For some applications, it can be more convenient to work with a deep
embedding, where the entire data type is converted to a generic
representation.
For example, when defining a \emph{type indexed data type}, you extend
a data type in a generic way. This can be used to add meta-variables to
a data type to use during term rewriting, to annotate a data type with
position information during parsing, etc. When you extend the generic
representation of a type in this way, you want the recursive positions
to contain the extended type, not the original type. The deep
embedding is therefor a natural fit for this kind of application.

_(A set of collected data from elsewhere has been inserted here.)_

-- ==== Sys2Proof/Config.lean ====
section
/-! DEFINITION. What an integrator fixes (the parameters of spec/00_scope.md section 6 and the configuration record
of R2), what the link may answer, and the free values: constants with no body, of which nothing can be proved. -/

namespace Sys2Proof

/-- The immutable configuration record `(W, H, bgr, invert)` (spec/00_scope.md R2, spec/10_state.md R17). -/
structure PanelCfg where
  width : Nat
  height : Nat
  bgr : Bool
  invert : Bool
  deriving DecidableEq, Repr

/-- The nine command bytes `OPC_*` (spec/30_encoding.md R58). -/
structure Opcodes where
  swreset : Byte
  slpout : Byte
  invon : Byte
  dispon : Byte
  caset : Byte
  raset : Byte
  ramwr : Byte
  madctl : Byte
  pixfmt : Byte
  deriving DecidableEq, Repr

/-- The parameter table `MADCTL_ARG` (spec/30_encoding.md R62). -/
structure MadctlTable where
  normal : Byte
  landscape : Byte
  landscapeSwapped : Byte
  inverted : Byte
  deriving DecidableEq, Repr

/-- The parameters of one implementation (spec/00_scope.md section 6). -/
structure Params where
  opc : Opcodes
  madctlArg : MadctlTable
  /-- `PIXFMT_ARG(false)` (spec/30_encoding.md R63). -/
  pixfmtRgb : Byte
  /-- `PIXFMT_ARG(true)` (spec/30_encoding.md R63). -/
  pixfmtBgr : Byte
  /-- `MADCTL_RESET`, `none` for a model that wants no assumption (spec/20_memory.md R44). -/
  madctlReset : Option Byte
  deriving DecidableEq, Repr

/-- The four timing parameters (spec/00_scope.md section 6). -/
inductive TimingParam where
  | rstLow
  | rstSettle
  | swreset
  | slpout
  deriving DecidableEq, Repr

/-- What the physical link answers to one BUSWRITE: `ok`, or `fault k` after `k` bytes (spec/40_bus_transport.md R72). -/
inductive BusOutcome where
  | ok
  | fault (k : Nat)
  deriving DecidableEq, Repr, Inhabited

/-- FREE VALUE (log 3): the link's answer to the n-th BUSWRITE call, once the answers held in `State.link` are used up
(spec/40_bus_transport.md R72: a draw, once per call, under no law). -/
opaque Config.linkOutcome : Nat → BusOutcome

/-- FREE VALUE (log 1): the level of `dc` at construction (spec/10_state.md R12: a draw from C and D). -/
opaque Config.dcAtConstruction : DcMode

/-- FREE VALUE (log 1): the level of `rst` at construction (spec/10_state.md R13: a draw from 0 and 1). -/
opaque Config.rstAtConstruction : Level

/-- FREE VALUE (log 5): `PIXFMT_ARG(true)`, which the spec leaves open with no default (spec/30_encoding.md R63). -/
opaque Config.pixfmtArgBgr : Byte

/-- FREE VALUE (log 8): `XFORM(a)`, a bijection from wire coordinates to panel positions (spec/20_memory.md R51). -/
opaque Config.xform : Byte → Equiv.Perm (Half × Half)

/-- FREE VALUE (log 9): the minimum duration of each delay, an open parameter no rule depends on
(spec/00_scope.md R6, spec/70_reset_and_hazards.md R146). -/
opaque Config.minDuration : TimingParam → Nat

/-- FREE VALUE (log 9): `F_SCK`, the serial clock rate fixed at construction, an open parameter no rule depends on
(spec/40_bus_transport.md R73). -/
opaque Config.clockRate : Nat

end Sys2Proof
end

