-- ==== Sys2Proof/Machine/Dispatch.lean ====
section
/-! DEFINITION. One arm per constructor of Instr, each one direct call of its meaning. -/

namespace Sys2Proof.Machine

def exec (i : Instr) (s : State) : Host.Outcome State Fault Refusal :=
  match i with
  | .reset => Sys2Proof.Machine.execReset s
  | .initialise => Sys2Proof.Machine.execInitialise s
  | .setOrientation o => Sys2Proof.Machine.execSetOrientation o s
  | .setOffset dx dy => Sys2Proof.Machine.execSetOffset dx dy s
  | .setWindow x0 y0 x1 y1 => Sys2Proof.Machine.execSetWindow x0 y0 x1 y1 s
  | .writePixels bytes => Sys2Proof.Machine.execWritePixels bytes s
  | .clear color => Sys2Proof.Machine.execClear color s
  | .draw x y roww bytes => Sys2Proof.Machine.execDraw x y roww bytes s
  | .reservedHost r => Sys2Proof.Machine.execReservedHost r s
  | .busWrite bs => Sys2Proof.Machine.execBusWrite bs s
  | .hwReset => Sys2Proof.Machine.execHwReset s
  | .sendCmd op args => Sys2Proof.Machine.execSendCmd op args s
  | .sendPix bytes => Sys2Proof.Machine.execSendPix bytes s
  | .swreset => Sys2Proof.Machine.execSwreset s
  | .slpout => Sys2Proof.Machine.execSlpout s
  | .invon => Sys2Proof.Machine.execInvon s
  | .dispon => Sys2Proof.Machine.execDispon s
  | .caset a b => Sys2Proof.Machine.execCaset a b s
  | .raset a b => Sys2Proof.Machine.execRaset a b s
  | .ramwr => Sys2Proof.Machine.execRamwr s
  | .madctl arg => Sys2Proof.Machine.execMadctl arg s
  | .pixfmt arg => Sys2Proof.Machine.execPixfmt arg s
  | .pixels bytes => Sys2Proof.Machine.execPixels bytes s

end Sys2Proof.Machine
end

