-- ==== Sys2Proof/Certificates/Slice0/Obligations.lean ====
section
/-! DEFINITION. The statements for the provers. Each says which rule of spec/ it formalises; where a value is the model's
choice it names the log entry. "Next" is `Host.Outcome.next`; a result is the last entry of `results`. -/

open Sys2Proof Sys2Proof.Machine

/-! ### Encoding -/

/-- Decoding what the encoder spells gives the operation back, for every operand and every parameter set the spec admits
(spec/30_encoding.md R55 to R58, R65 to R67). -/
def Obligations.DecodeInvertsEncode : Prop :=
  ∀ (q : Params) (i : Instr) (x : Input), q.wf → encode q i = some x → decode q x = .instr i

/-- Only well-formed operations that are not internal come out of the decoder: no reserved selector (spec/30_encoding.md
R68, host side), and no MADCTL with a byte beside the four of spec/30_encoding.md R62. R68's refusal is of requests alone:
that a wire frame is an input is the model's choice (log 7), and that the decoder refuses a frame with such a byte is
the model's, deduced from R68's wire side (log 13). A request only ever gives one of the eight host operations: the host
has no path to the internal ones (spec/30_encoding.md R66, spec/00_scope.md R1). -/
def Obligations.DecoderYieldsOnlySpelledOperations : Prop :=
  (∀ (q : Params) (x : Input) (i : Instr), decode q x = .instr i → i.wf q = true ∧ i.internal = false) ∧
  ∀ (q : Params) (r : Request) (i : Instr), decode q (.request r) = .instr i → i.hostOperation = true

/-- A few words written out by hand decode to the operation they stand for: requests as spec/30_encoding.md R66, R67 lay
them out (the SET_OFFSET of spec/95_test_vectors.md K5 and the SET_ORIENTATION of P3 among them), and frames as
spec/30_encoding.md R56 lays them out, with the default command bytes of R58 and memory-access-control byte of R62 (PRESUMED,
log 4). -/
def Obligations.SpecWordsDecode : Prop :=
  decode defaultParams (.request { op := 0x3, a := 0xFFFD, b := 0x0005 }) = .instr (.setOffset (-3) 5) ∧
  decode defaultParams (.request { op := 0x2, a := 3 }) = .instr (.setOrientation .inverted) ∧
  decode defaultParams (.request { op := 0x4, a := 1, b := 2, c := 3, d := 4 }) = .instr (.setWindow 1 2 3 4) ∧
  decode defaultParams (.frame [(.C, 0x2A), (.D, 0x01), (.D, 0x02), (.D, 0x03), (.D, 0x04)]) =
    .instr (.caset 0x0102 0x0304) ∧
  decode defaultParams (.frame [(.C, 0x36), (.D, 0xA0)]) = .instr (.madctl 0xA0) ∧
  decode defaultParams (.frame [(.C, 0x29)]) = .instr .dispon

/-- A selector 0x8 to 0xF, and a SET_ORIENTATION with `a >= 4`, spell no operation: no step, so no event, no state change
and no response (spec/30_encoding.md R68, host side). -/
def Obligations.ReservedRequestsTakeNoStep : Prop :=
  ∀ (s : State) (r : Request) (rest : List Input), s.inputs = .request r :: rest →
    (8 ≤ r.op.toNat → step s = .refused (.spellsNoOperation .reservedSelector)) ∧
    (r.op = 2 → 4 ≤ r.a.toNat → step s = .refused (.spellsNoOperation .reservedOrientation))

/-- The table's reserved host range has no meaning: it stops by name from every state (spec/30_encoding.md R68). -/
def Obligations.ReservedHostStops : Prop :=
  ∀ (r : BitVec 3) (s : State), exec (.reservedHost r) s = .refused (.spellsNoOperation .reservedSelector)

/-! ### The step -/

/-- Where the next input decodes to an operation, the step is that operation run to completion on the state with the input
taken, and nothing around it (spec/00_scope.md R3, spec/70_reset_and_hazards.md R133). -/
def Obligations.StepRunsDecodedOperation : Prop :=
  ∀ (s : State) (x : Input) (rest : List Input) (i : Instr),
    s.inputs = x :: rest → decode s.params x = .instr i → i.wf s.params = true → step s = exec i { s with inputs := rest }

/-- Idling produces no event and changes nothing (spec/70_reset_and_hazards.md R134). -/
def Obligations.IdleStepChangesNothing : Prop :=
  ∀ s : State, s.inputs = [] → step s = .next s

/-! ### Bus Transport -/

/-- BUSWRITE, whatever the link draws (an answer held in State.link or the free one beyond it, log 3): chip-select window,
the bytes the draw admits in index order, release on both exits, BusFault exactly on a fault; nothing else of the block is
written; after a fault the controller is Unknown and frame memory forgotten, its other registers not stated; the host has no
selector for it (spec/40_bus_transport.md R70, R74; spec/20_memory.md R52; spec/93_implementation_defined.md U2). -/
def Obligations.BusWriteFollowsItsDraw : Prop :=
  (∀ (q : Params) (bs : List Byte), encode q (.busWrite bs) = none) ∧
  ∀ (s : State) (bs : List Byte),
    match outcome bs.length s with
    | .ok => exec (.busWrite bs) s =
        .next (respond (s.sent ([.cs .asserted] ++ bs.map .tx ++ [.cs .released]) s.dc 1, .ok))
    | .fault k => k ≤ bs.length ∧ ∃ p : Periph, p.pmode = .unknown ∧ p.fm = [] ∧ exec (.busWrite bs) s =
        .next (respond ({ s.sent ([.cs .asserted] ++ (bs.take k).map .tx ++ [.cs .released]) s.dc 1 with periph := p },
          .err .busFault))

/-- Every draw is a member of `BusOutcome(n)`, and every member can be drawn, whatever the state
(spec/40_bus_transport.md R72). Where the draw comes from is the model's choice (log 3): the next answer held, and with none
held the free value of this call. -/
def Obligations.DrawIsAnyMemberOfBusOutcome : Prop :=
  (∀ (n : Nat) (s : State), admittedOutcome n (outcome n s) = true) ∧
  (∀ (n : Nat) (s : State) (o : BusOutcome), admittedOutcome n o = true → ∃ l, outcome n { s with link := l } = o) ∧
  (∀ (n : Nat) (s : State) (o : BusOutcome) (l : List BusOutcome), s.link = o :: l → admittedOutcome n o = true →
    outcome n s = o) ∧
  ∀ (n : Nat) (s : State), s.link = [] → outcome n s = clampOutcome n (Config.linkOutcome s.draws)

/-! ### Framer -/

/-- HWRESET, from any state and any prior level of `rst`: the pulse and its two delays, `rst` high, no bus traffic, no
other register written, no error; the host has no selector for it (spec/41_framer.md R80). -/
def Obligations.HardwareResetPulse : Prop :=
  (∀ q : Params, encode q .hwReset = none) ∧
  ∀ s : State, exec .hwReset s =
    .next (respond ({ s with rst := .high,
                             trace := s.trace ++ [.rst .low, .wait .rstLow, .rst .high, .wait .rstSettle],
                             periph := s.periph.replay s.params s.dc
                               [.rst .low, .wait .rstLow, .rst .high, .wait .rstSettle] }, .ok))

/-- SENDCMD on a fault-free link: one drive to C and one transaction for the command byte, then, if there are arguments,
one drive to D and one transaction for all of them (spec/41_framer.md R81, spec/30_encoding.md R55). -/
def Obligations.SendCommandFrames : Prop :=
  ∀ (s : State) (op : Byte) (args : List Byte),
    (args = [] → LinkOk 1 s → exec (.sendCmd op args) s =
      .next (respond (s.sent [.dc .C, .cs .asserted, .tx op, .cs .released] .C 1, .ok))) ∧
    (args ≠ [] → LinkOk 2 s → exec (.sendCmd op args) s =
      .next (respond (s.sent ([.dc .C, .cs .asserted, .tx op, .cs .released, .dc .D, .cs .asserted] ++ args.map .tx ++
        [.cs .released]) .D 2, .ok)))

/-- SENDCMD on a fault: a fault of the command phase stops before the data phase, a fault of the data phase leaves the
bytes sent; the kind is BusFault and `dc` holds the mode last driven (spec/41_framer.md R81, R83); the controller is Unknown
and frame memory forgotten, its other registers not stated (spec/20_memory.md R52; spec/93_implementation_defined.md U2). -/
def Obligations.SendCommandFaultStopsTheFrame : Prop :=
  ∀ (s : State) (op : Byte) (args : List Byte) (k : Nat) (l : List BusOutcome),
    (s.link = .fault k :: l → k ≤ 1 →
      ∃ p : Periph, p.pmode = .unknown ∧ p.fm = [] ∧ exec (.sendCmd op args) s =
        .next (respond ({ s.sent ([.dc .C, .cs .asserted] ++ ([op].take k).map .tx ++ [.cs .released]) .C 1 with
          periph := p }, .err .busFault))) ∧
    (s.link = .ok :: .fault k :: l → args ≠ [] → k ≤ args.length →
      ∃ p : Periph, p.pmode = .unknown ∧ p.fm = [] ∧ exec (.sendCmd op args) s =
        .next (respond ({ s.sent ([.dc .C, .cs .asserted, .tx op, .cs .released, .dc .D, .cs .asserted] ++
          (args.take k).map .tx ++ [.cs .released]) .D 2 with periph := p }, .err .busFault)))

/-- SENDPIX: `dc` driven once to D and one transaction for the whole payload, any byte count; BusFault propagated
unchanged, and with it the controller Unknown and frame memory forgotten, its other registers not stated; the host has no
selector for it (spec/41_framer.md R82; spec/20_memory.md R52; spec/93_implementation_defined.md U2). -/
def Obligations.SendPixelsStreams : Prop :=
  (∀ (q : Params) (bytes : List Byte), encode q (.sendPix bytes) = none) ∧
  ∀ (s : State) (bytes : List Byte),
    (LinkOk 1 s → exec (.sendPix bytes) s =
      .next (respond (s.sent ([.dc .D, .cs .asserted] ++ bytes.map .tx ++ [.cs .released]) .D 1, .ok))) ∧
    ∀ (k : Nat) (l : List BusOutcome), s.link = .fault k :: l → k ≤ bytes.length →
      ∃ p : Periph, p.pmode = .unknown ∧ p.fm = [] ∧ exec (.sendPix bytes) s =
        .next (respond ({ s.sent ([.dc .D, .cs .asserted] ++ (bytes.take k).map .tx ++ [.cs .released]) .D 1 with
          periph := p }, .err .busFault))
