/-! ### INITIALIZE whatever the link answers -/

/-- Where no transfer is made, nothing can fail. -/
theorem Sends.traffics {f : Op} {es : List Event} {m : DcMode} {s : State} (h : Sends f es m 0 s) :
    Traffics f es m 0 s := .inl (h rfl)

theorem traffics_invert (q : Params) (c : PanelCfg) {s : State} (h : s.cs = .released) :
    Traffics (if c.invert then sendCmd q.opc.invon [] else line id)
      (if c.invert then commandEvents q.opc.invon [] else []) (if c.invert then .C else s.dc)
      (if c.invert then 1 else 0) s := by
  cases c.invert with
  | true => exact traffics_sendCmd q.opc.invon [] s
  | false => exact (sends_nothing h).traffics

theorem traffics_initCommands (q : Params) (c : PanelCfg) (s : State) :
    Traffics (runLines (initCommands q c)) (initCommandEvents q c) .C (initTransfers c) s := by
  have h := traffics_cons (modeAfter_sendCmd _ _ _) (traffics_sendCmd q.opc.swreset [] s) <|
    traffics_cons rfl (sends_delay .swreset rfl).traffics <|
    traffics_cons (modeAfter_sendCmd _ _ _) (traffics_sendCmd q.opc.slpout [] _) <|
    traffics_cons rfl (sends_delay .slpout rfl).traffics <|
    traffics_cons (modeAfter_sendCmd _ _ _) (traffics_sendCmd q.opc.pixfmt [pixfmtArgOf q c.bgr] _) <|
    traffics_cons (by cases c.invert; exacts [rfl, modeAfter_sendCmd _ _ _]) (traffics_invert q c rfl) <|
    traffics_last (traffics_sendCmd q.opc.dispon [] _)
  have hn : initTransfers c = 1 + (0 + (1 + (0 + (2 + ((if c.invert then 1 else 0) + 1))))) := by
    cases hc : c.invert <;> simp [initTransfers, hc]
  rw [hn]
  exact h

theorem runLines_append_err {fs : List Op} {s t : State} {k : ErrKind} (h : runLines fs s = (t, .err k))
    (gs : List Op) : runLines (fs ++ gs) s = (t, .err k) := by
  induction fs generalizing s with
  | nil => cases h
  | cons f fs ih =>
    cases hf : f s with
    | mk u r =>
      cases r with
      | ok => rw [List.cons_append, runLines_cons_ok hf, ih (runLines_cons_ok hf ▸ h)]
      | err j => rw [← h, List.cons_append, runLines_cons_err hf, runLines_cons_err hf]

/-- The state INITIALIZE leaves when a transfer fails: the pulse and the events `pre` have gone out, and chip-select is
released. -/
def initCutOff (s : State) (pre : List Event) (m : DcMode) (n : Nat) : State :=
  cutOff ((setFsm .awaitingInit (hwReset s).1).sent (pre ++ [.cs .released]) m n)

/-- All that INITIALIZE can do, whatever the link answers: the pulse makes no transfer, the commands go out whole or are
cut off, and the line that sets Ready is reached only after them. -/
theorem initOp_cases (s : State) :
    initOp s = (initialised s, .ok) ∨
    ∃ pre m n, pre <+: initCommandEvents s.params s.cfg ∧ initOp s = (initCutOff s pre m n, .err .busFault) := by
  have start : initOp s =
      runLines (initCommands s.params s.cfg ++ [line (setFsm .ready)]) (setFsm .awaitingInit (hwReset s).1) := rfl
  rw [start]
  rcases traffics_initCommands s.params s.cfg (setFsm .awaitingInit (hwReset s).1) with h | ⟨pre, m, n, hp, h⟩
  · left
    have mode : resetPulse.foldl modeAfter s.dc = s.dc := rfl
    rw [runLines_append_ok h, runLines_cons_ok (line_apply _ _), runLines_nil, hwReset_eq, initialised, initEvents_eq]
    simp [State.sent, setFsm, replay_append, mode]
  · exact .inr ⟨pre, m, n, hp, runLines_append_err h _⟩

/-- INITIALIZE as an instruction: Ok and Ready, or BusFault from a state cut off on the way. -/
theorem exec_initialise_cases {s t : State} (h : exec .initialise s = .next t) :
    t = respond (initialised s, .ok) ∨
    ∃ pre m n, pre <+: initCommandEvents s.params s.cfg ∧ t = respond (initCutOff s pre m n, .err .busFault) := by
  have hrun : exec .initialise s = .next (respond (initOp s)) := rfl
  rw [hrun, Host.Outcome.next.injEq] at h
  rcases initOp_cases s with ho | ⟨pre, m, n, hp, ho⟩
  · exact .inl (by rw [← h, ho])
  · exact .inr ⟨pre, m, n, hp, by rw [← h, ho]⟩

/-- Settles O16: a run that does not end Ok was cut off, after the whole pulse and a piece of the commands' events. -/
theorem initialiseFaultIsFatal : Obligations.InitialiseFaultIsFatal := by
  intro s t h hr
  rcases exec_initialise_cases h with rfl | ⟨pre, m, n, hp, rfl⟩
  · exact absurd rfl hr
  · have piece : resetPulse ++ pre <+: initEvents s.params s.cfg := by
      rw [initEvents_eq]
      exact (List.prefix_append_right_inj _).mpr hp
    refine ⟨rfl, rfl, rfl, rfl, rfl, rfl, rfl, rfl, resetPulse ++ pre, piece, ?_⟩
    simp [initCutOff, cutOff, hwReset_eq]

When we have functors of kind |* -> *| as in Section
\ref{sec:functorrep}, we use the well-known |Fix| data type (also
called |Mu|):
\begin{spec}
data Fix f = In { out : f (Fix f) }
\end{spec}
A type |Fix f| contains an |f|, with |Fix f| at the recursive
positions, producing a deep embedding. For indexed functors, as we
used in Section \ref{sec:multirec} and after, a similar fixpoint
data type is also possible. This data type is itself indexed, but is
otherwise similar to |Fix| above. We will call it |HFix|, and define
it as:
\begin{code}
data HFix (f :: (kphi -> *) -> kphi -> *) ix = HIn { hout :: f (HFix f) ix }
\end{code}
This data type can be used to create a deep embedding using the indexed
functors without elements. When we introduce elements, however, we
want to have a choice at the |I| position: either we store an element
(the left case) or we recurse. This means we want to produce a type
which looks as follows:
\begin{spec}
type DeepF phi es ix = PF phi (Case es (PF phi (Case es ...))) ix
\end{spec}
When we have a function application |f (g x)|, we can use function
composition to write this as |(f . g) x|. We can also do this at the
type level, using \emph{functor composition} to flatten the nested
type applications at the recursive positions above:
\begin{code}
data (f :.: g) (r :: * -> *) ix = Comp { unComp :: (f (g r) ix) }
\end{code}
We can now rewrite the type |DeepF| above as:
\begin{spec}
type DeepF phi es ix = (PF phi :.: Case es) ((PF phi :.: Case es) ...) ix
\end{spec}
This type can be represented in Haskell by using the |HFix| type above:
\begin{spec}
type DeepF phi es ix = HFix (PF phi :.: Case es) ix
\end{spec}
We can now convert types to the deep embedding. We can either use the
|Fam| type class and recursively apply the |from| function, or define
a new type class |FamFix|. We will do the latter here, but we do not
give instances, which are straightforward: they are the same as
before, with an extra |Fix| around the functors and a call to |hfrom|
instead of the |R0| constructor.
\begin{code}
class FamFix phi es where
hfrom :: phi es a ix -> a -> HFix (PF phi :.: Case es) ix
hto :: phi es a ix -> HFix (PF phi :.: Case es) ix -> a
\end{code}
To write functions that operate on this fixpoint representation, the
type classes like |HFunctor| don't have to change: they make no
assumptions about the recursive positions. Only the top-level
function, which `ties the knot' using knowledge about the recursive
position, has to change. As an example, we write |gmap| in this
representation. It consists of a function |gmapFix|, which converts to
and from the generic representation, and calls a function |gmapFixF|.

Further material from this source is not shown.